Sementara itu Hasjim Djalal menyatakan, perkembangan internasional dari konflik di Laut Cina Selatan dapat berimbas negatif bagi Indonesia. Sekalipun Indonesia tidak termasuk negara yang bersengketa di Laut Cina Selatan, seperti Cina dan Cina-Taipei, Filipina, Malaysia, Brunai Darussalam, Vietnam.
"Imbas bagi Indonesia baru terjadi jika 9 garis putus-putus Cina/Cina-Taipei bersinggungan dengan ZEE dan landas kontinen Indonesia. Meskipun demikian, dari awal secara tidak resmi, Cina telah mengakui Natuna adalah wilayah RI dan tidak memiliki masalah dengan Indonesia," katanya.
Rene L. Patiradjawane mengatakan jika perkembangan internasional telah demikian cepat. Perubahan yang membawa AS dan Cina menjadi negara adidaya secara ekonomi dan militer. Padahal sebelumnya kita hanya mengenal 1 negara adidaya saja yaitu AS.

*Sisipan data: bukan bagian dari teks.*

-- ==== Sys2Proof/Tests/Slice0.lean ====
section
/-! SUPPORT. Tests. Every expected value is taken from the worked examples and vectors of the spec (95_test_vectors.md or the
rule named), or worked out by hand from the rule named. Each is about one step, or one decode. -/

namespace Sys2Proof.Tests

open Sys2Proof.Machine

/-! ## Helpers -/

/-- The state with the command `h`, `p`, `pay` complete in CA. -/
def given (s : State) (h p : Word) (pay : List Word) : State := { s with ca := .body h p pay 0 }

/-- One step from `s` answers a next state that satisfies `check`. -/
def stepTo (s : State) (check : State → Bool) : Bool :=
  match step s with
  | .next t => check t
  | _ => false

/-- The events that one step performing a command from `s` appends are `ev`. -/
def emits (s : State) (h p : Word) (pay ev : List Word) : Bool :=
  stepTo (given s h p pay) fun t => t.evq == s.evq ++ ev

/-- A state with a loaded FIR bank {0.5, 0.25, 0.125} (V-FI-2). -/
def firLoaded : State :=
  { State.reset with
    filt := { State.reset.filt with fir := State.reset.filt.fir.load [0x3F000000, 0x3E800000, 0x3E000000] } }

/-- A state with a loaded half-band bank {0.25, 0.5, 0.25} (V-FI-6). -/
def hbLoaded : State :=
  { State.reset with
    filt := { State.reset.filt with hb := State.reset.filt.hb.load [0x3E800000, 0x3F000000, 0x3E800000] } }

/-- A state whose line is {0,0,1,3,1,3,1,2}, oldest first, with pointer 0 (V-DL-3). -/
def lineLoaded : State := { State.reset with dl := { buf := [0, 0, 1, 3, 1, 3, 1, 2], ptr := 0 } }

/-- `lineLoaded` with template {d:1313}, tolerance `tol`, in slot 0 (§2.5). -/
def templateLoaded (tol : Nat) : State :=
  { lineLoaded with
    sync := { lineLoaded.sync with
      tpl := [{ v := true, ndib := 4, tol := tol, pat := expandDibits [1, 3, 1, 3] }, Template.reset] } }

/-- The words of header H2 (§1.3). -/
def h2 : List Word := [0x163F0012, 0x34560200, 0x00003FEA]

/-- The sequencer after PS.START with H2 (V-PS-3). -/
def started : State := { State.reset with ps := Sequencer.start (headerOfWords h2) 0 }

/-- `started` with the block of V-PS-5 added. -/
def oneBlock : State := { started with ps := started.ps.add { err := 1, oct := 4, data := [0xDE, 0xAD, 0xBE, 0xEF] } }

/-! ## WellFormed refuses an ill-formed command by each check -/

theorem test_wellFormed_refuses_long_payload :
    Instr.wellFormed Config.refcfg (.pgainProc (List.replicate 1025 0)) = false := by decide +kernel
theorem test_wellFormed_refuses_wrong_length : Instr.wellFormed Config.refcfg (.nop [0]) = false := by decide
theorem test_wellFormed_refuses_odd_pairs : Instr.wellFormed Config.refcfg (.egainProc [0, 0, 0]) = false := by decide
theorem test_wellFormed_accepts : Instr.wellFormed Config.refcfg (.crcHdr h2) = true := by decide
theorem test_legal_refuses_zero_capacity : Config.legal { Config.refcfg with dlCapacity := 0 } = false := by decide
theorem test_legal_refuses_all_flush : Config.legal { Config.refcfg with trellisFlush := 3 } = false := by decide
theorem test_legal_refuses_repeated_symbol :
    Config.legal { Config.refcfg with out12 := List.replicate 4 [0, 0, 1, 2] } = false := by decide
theorem test_legal_refuses_zero_step : Config.legal { Config.refcfg with pgStepRst := 0 } = false := by decide
theorem test_refcfg_legal : Config.refcfg.legal = true := by decide
theorem test_refcfg_eventsFit : Config.refcfg.eventsFit = true := by decide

"Perubahan tersebut ternyata menghadirkan persaingan antara keduanya dan menjadi ancaman bagi Indonesia," tuturnya.
Sayangnya masalah krusial tersebut belum disikapi dengan semestinya oleh bangsa Indonesia. Belum ada kesatuan pandangan tentang geopolitik maupun perkembangan geo-ekonomi di antara para elit politik dan kementerian-kementerian di lingkungan pemerintahan. Sebagai akibatnya, masalah yang ada menjadi masalah yang semakin rumit.
"Untuk itu sudah saatnya Indonesia menyatukan pandangan tentang geopolitik dan perkembangan geo-ekonomi agar mampu meminimalisasi ancaman dari perkembangan internasional yang demikian pesat," kata Rene.